■ What this task involves ■
Repeat the entries exactly as they stand.

■ Records to process ■
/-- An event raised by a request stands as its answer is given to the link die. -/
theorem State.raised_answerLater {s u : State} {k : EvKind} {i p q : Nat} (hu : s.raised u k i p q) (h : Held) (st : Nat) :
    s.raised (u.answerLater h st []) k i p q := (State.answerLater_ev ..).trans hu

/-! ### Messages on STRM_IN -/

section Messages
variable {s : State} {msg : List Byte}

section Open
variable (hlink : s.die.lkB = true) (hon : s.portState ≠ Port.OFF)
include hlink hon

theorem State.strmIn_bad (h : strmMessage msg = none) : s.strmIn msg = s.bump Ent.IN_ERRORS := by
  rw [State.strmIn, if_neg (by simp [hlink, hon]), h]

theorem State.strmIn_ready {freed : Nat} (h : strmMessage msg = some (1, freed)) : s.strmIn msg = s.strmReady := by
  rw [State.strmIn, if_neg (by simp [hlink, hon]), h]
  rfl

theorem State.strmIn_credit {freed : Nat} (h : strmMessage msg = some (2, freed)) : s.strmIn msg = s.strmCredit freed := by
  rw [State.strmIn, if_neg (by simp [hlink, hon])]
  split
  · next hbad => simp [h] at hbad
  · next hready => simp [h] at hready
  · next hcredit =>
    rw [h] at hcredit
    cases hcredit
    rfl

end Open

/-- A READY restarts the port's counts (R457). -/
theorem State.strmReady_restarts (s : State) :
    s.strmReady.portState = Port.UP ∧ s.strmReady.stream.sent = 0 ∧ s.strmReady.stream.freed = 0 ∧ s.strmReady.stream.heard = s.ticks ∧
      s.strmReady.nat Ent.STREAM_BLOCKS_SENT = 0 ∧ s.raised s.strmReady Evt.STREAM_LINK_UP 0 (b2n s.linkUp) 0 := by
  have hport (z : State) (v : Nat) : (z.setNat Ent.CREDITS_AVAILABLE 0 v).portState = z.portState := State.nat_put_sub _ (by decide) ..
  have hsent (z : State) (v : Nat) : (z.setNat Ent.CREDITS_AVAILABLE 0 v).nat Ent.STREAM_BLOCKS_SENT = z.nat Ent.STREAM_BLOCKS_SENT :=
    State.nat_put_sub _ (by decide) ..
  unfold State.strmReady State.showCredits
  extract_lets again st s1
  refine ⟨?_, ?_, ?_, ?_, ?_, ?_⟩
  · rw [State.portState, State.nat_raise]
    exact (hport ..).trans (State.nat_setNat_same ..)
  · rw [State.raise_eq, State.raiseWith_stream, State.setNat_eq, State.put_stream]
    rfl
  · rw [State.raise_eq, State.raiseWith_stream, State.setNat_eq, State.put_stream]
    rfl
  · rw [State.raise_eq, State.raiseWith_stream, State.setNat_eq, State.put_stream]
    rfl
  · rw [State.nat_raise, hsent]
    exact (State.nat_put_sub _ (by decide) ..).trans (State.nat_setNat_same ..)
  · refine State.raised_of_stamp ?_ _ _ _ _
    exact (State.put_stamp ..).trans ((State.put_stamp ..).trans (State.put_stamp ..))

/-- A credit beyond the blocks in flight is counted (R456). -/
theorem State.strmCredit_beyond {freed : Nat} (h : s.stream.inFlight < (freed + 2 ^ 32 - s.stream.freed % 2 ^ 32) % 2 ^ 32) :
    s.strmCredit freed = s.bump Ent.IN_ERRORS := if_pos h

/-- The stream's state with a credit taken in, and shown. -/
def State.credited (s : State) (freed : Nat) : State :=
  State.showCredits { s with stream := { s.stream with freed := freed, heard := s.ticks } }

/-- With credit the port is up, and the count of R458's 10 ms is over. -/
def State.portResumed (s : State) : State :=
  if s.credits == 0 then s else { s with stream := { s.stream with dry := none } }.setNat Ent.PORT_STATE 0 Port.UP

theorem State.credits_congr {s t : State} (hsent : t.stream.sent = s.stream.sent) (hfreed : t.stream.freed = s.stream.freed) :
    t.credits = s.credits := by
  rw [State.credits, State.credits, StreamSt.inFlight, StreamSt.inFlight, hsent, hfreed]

■ Result ■
/-- An event raised by a request stands as its answer is given to the link die. -/
theorem State.raised_answerLater {s u : State} {k : EvKind} {i p q : Nat} (hu : s.raised u k i p q) (h : Held) (st : Nat) :
    s.raised (u.answerLater h st []) k i p q := (State.answerLater_ev ..).trans hu

/-! ### Messages on STRM_IN -/

section Messages
variable {s : State} {msg : List Byte}

section Open
variable (hlink : s.die.lkB = true) (hon : s.portState ≠ Port.OFF)
include hlink hon

theorem State.strmIn_bad (h : strmMessage msg = none) : s.strmIn msg = s.bump Ent.IN_ERRORS := by
  rw [State.strmIn, if_neg (by simp [hlink, hon]), h]

theorem State.strmIn_ready {freed : Nat} (h : strmMessage msg = some (1, freed)) : s.strmIn msg = s.strmReady := by
  rw [State.strmIn, if_neg (by simp [hlink, hon]), h]
  rfl

theorem State.strmIn_credit {freed : Nat} (h : strmMessage msg = some (2, freed)) : s.strmIn msg = s.strmCredit freed := by
  rw [State.strmIn, if_neg (by simp [hlink, hon])]
  split
  · next hbad => simp [h] at hbad
  · next hready => simp [h] at hready
  · next hcredit =>
    rw [h] at hcredit
    cases hcredit
    rfl

end Open

/-- A READY restarts the port's counts (R457). -/
theorem State.strmReady_restarts (s : State) :
    s.strmReady.portState = Port.UP ∧ s.strmReady.stream.sent = 0 ∧ s.strmReady.stream.freed = 0 ∧ s.strmReady.stream.heard = s.ticks ∧
      s.strmReady.nat Ent.STREAM_BLOCKS_SENT = 0 ∧ s.raised s.strmReady Evt.STREAM_LINK_UP 0 (b2n s.linkUp) 0 := by
  have hport (z : State) (v : Nat) : (z.setNat Ent.CREDITS_AVAILABLE 0 v).portState = z.portState := State.nat_put_sub _ (by decide) ..
  have hsent (z : State) (v : Nat) : (z.setNat Ent.CREDITS_AVAILABLE 0 v).nat Ent.STREAM_BLOCKS_SENT = z.nat Ent.STREAM_BLOCKS_SENT :=
    State.nat_put_sub _ (by decide) ..
  unfold State.strmReady State.showCredits
  extract_lets again st s1
  refine ⟨?_, ?_, ?_, ?_, ?_, ?_⟩
  · rw [State.portState, State.nat_raise]
    exact (hport ..).trans (State.nat_setNat_same ..)
  · rw [State.raise_eq, State.raiseWith_stream, State.setNat_eq, State.put_stream]
    rfl
  · rw [State.raise_eq, State.raiseWith_stream, State.setNat_eq, State.put_stream]
    rfl
  · rw [State.raise_eq, State.raiseWith_stream, State.setNat_eq, State.put_stream]
    rfl
  · rw [State.nat_raise, hsent]
    exact (State.nat_put_sub _ (by decide) ..).trans (State.nat_setNat_same ..)
  · refine State.raised_of_stamp ?_ _ _ _ _
    exact (State.put_stamp ..).trans ((State.put_stamp ..).trans (State.put_stamp ..))

/-- A credit beyond the blocks in flight is counted (R456). -/
theorem State.strmCredit_beyond {freed : Nat} (h : s.stream.inFlight < (freed + 2 ^ 32 - s.stream.freed % 2 ^ 32) % 2 ^ 32) :
    s.strmCredit freed = s.bump Ent.IN_ERRORS := if_pos h

/-- The stream's state with a credit taken in, and shown. -/
def State.credited (s : State) (freed : Nat) : State :=
  State.showCredits { s with stream := { s.stream with freed := freed, heard := s.ticks } }

/-- With credit the port is up, and the count of R458's 10 ms is over. -/
def State.portResumed (s : State) : State :=
  if s.credits == 0 then s else { s with stream := { s.stream with dry := none } }.setNat Ent.PORT_STATE 0 Port.UP

theorem State.credits_congr {s t : State} (hsent : t.stream.sent = s.stream.sent) (hfreed : t.stream.freed = s.stream.freed) :
    t.credits = s.credits := by
  rw [State.credits, State.credits, StreamSt.inFlight, StreamSt.inFlight, hsent, hfreed]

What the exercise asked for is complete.